**Task directions**
Both the line below containing "c d) = c := by" and the line containing "theorem Params.withLines_withLines (c", along with every line between them, should be repeated exactly; no other line belongs in the answer.
##### Provided data
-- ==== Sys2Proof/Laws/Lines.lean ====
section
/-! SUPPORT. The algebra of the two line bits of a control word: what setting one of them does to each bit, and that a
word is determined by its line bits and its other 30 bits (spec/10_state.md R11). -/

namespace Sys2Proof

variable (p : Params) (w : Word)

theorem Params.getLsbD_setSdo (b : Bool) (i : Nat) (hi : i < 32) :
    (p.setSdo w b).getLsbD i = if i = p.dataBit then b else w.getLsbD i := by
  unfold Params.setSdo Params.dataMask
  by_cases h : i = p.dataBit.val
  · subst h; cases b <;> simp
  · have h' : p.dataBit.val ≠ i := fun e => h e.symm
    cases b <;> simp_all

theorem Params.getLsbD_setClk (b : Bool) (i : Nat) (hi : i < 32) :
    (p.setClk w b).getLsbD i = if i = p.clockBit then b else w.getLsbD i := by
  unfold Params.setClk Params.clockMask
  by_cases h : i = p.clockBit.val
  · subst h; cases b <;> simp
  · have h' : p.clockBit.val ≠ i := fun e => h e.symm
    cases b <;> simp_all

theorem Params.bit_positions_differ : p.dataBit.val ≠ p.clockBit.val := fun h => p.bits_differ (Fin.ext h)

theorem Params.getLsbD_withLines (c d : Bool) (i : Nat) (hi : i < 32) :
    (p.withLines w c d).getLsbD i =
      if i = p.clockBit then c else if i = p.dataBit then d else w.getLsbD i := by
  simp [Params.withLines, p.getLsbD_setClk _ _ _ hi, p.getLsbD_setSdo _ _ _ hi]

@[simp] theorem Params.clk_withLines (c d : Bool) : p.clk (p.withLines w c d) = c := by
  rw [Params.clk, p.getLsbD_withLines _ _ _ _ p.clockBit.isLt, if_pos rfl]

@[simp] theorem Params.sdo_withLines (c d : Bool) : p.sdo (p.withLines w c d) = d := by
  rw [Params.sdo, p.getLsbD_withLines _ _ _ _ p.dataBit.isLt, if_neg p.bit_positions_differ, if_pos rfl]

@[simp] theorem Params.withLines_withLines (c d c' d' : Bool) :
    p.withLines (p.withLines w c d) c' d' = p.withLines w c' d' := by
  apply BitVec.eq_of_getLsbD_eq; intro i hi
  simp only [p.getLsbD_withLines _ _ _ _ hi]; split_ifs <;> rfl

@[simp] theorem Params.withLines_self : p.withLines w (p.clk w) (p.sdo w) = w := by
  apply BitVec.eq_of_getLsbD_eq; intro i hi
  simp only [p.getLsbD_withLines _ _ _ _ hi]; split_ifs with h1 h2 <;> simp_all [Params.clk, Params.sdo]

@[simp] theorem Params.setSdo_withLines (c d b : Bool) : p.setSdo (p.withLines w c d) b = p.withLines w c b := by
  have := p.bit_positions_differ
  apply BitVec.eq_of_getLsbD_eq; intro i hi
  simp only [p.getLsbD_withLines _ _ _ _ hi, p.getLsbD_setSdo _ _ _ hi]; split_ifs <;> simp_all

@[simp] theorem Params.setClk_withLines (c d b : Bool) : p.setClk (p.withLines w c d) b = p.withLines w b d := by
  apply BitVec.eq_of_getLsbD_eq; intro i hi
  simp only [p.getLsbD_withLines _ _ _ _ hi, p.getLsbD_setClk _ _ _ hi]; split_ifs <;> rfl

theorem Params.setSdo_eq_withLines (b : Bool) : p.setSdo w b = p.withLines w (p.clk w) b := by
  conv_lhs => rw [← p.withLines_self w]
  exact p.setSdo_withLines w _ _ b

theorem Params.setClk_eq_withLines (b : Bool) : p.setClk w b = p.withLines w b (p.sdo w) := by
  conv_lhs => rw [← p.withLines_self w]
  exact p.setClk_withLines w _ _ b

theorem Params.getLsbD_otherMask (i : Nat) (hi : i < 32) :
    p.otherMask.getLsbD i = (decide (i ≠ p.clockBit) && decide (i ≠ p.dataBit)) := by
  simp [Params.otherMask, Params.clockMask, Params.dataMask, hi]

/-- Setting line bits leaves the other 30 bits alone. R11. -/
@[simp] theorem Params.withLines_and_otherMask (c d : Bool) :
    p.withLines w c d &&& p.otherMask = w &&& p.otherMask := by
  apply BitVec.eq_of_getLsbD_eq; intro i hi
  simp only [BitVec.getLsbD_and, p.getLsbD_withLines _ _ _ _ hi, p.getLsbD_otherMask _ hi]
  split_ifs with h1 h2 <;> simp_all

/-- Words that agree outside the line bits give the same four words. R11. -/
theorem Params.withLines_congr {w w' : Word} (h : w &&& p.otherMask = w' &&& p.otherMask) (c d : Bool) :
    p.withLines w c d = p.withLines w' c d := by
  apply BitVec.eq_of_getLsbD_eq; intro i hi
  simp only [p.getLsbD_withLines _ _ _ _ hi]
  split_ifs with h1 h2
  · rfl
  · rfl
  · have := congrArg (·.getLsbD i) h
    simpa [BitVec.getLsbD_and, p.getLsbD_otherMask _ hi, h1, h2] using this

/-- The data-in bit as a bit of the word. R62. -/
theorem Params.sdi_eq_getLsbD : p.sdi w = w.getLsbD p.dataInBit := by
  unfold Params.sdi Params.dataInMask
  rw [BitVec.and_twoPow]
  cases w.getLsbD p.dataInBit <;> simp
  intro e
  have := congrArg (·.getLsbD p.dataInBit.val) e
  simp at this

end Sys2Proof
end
##########
**Response to this exercise**
@[simp] theorem Params.clk_withLines (c d : Bool) : p.clk (p.withLines w c d) = c := by
  rw [Params.clk, p.getLsbD_withLines _ _ _ _ p.clockBit.isLt, if_pos rfl]

@[simp] theorem Params.sdo_withLines (c d : Bool) : p.sdo (p.withLines w c d) = d := by
  rw [Params.sdo, p.getLsbD_withLines _ _ _ _ p.dataBit.isLt, if_neg p.bit_positions_differ, if_pos rfl]

@[simp] theorem Params.withLines_withLines (c d c' d' : Bool) :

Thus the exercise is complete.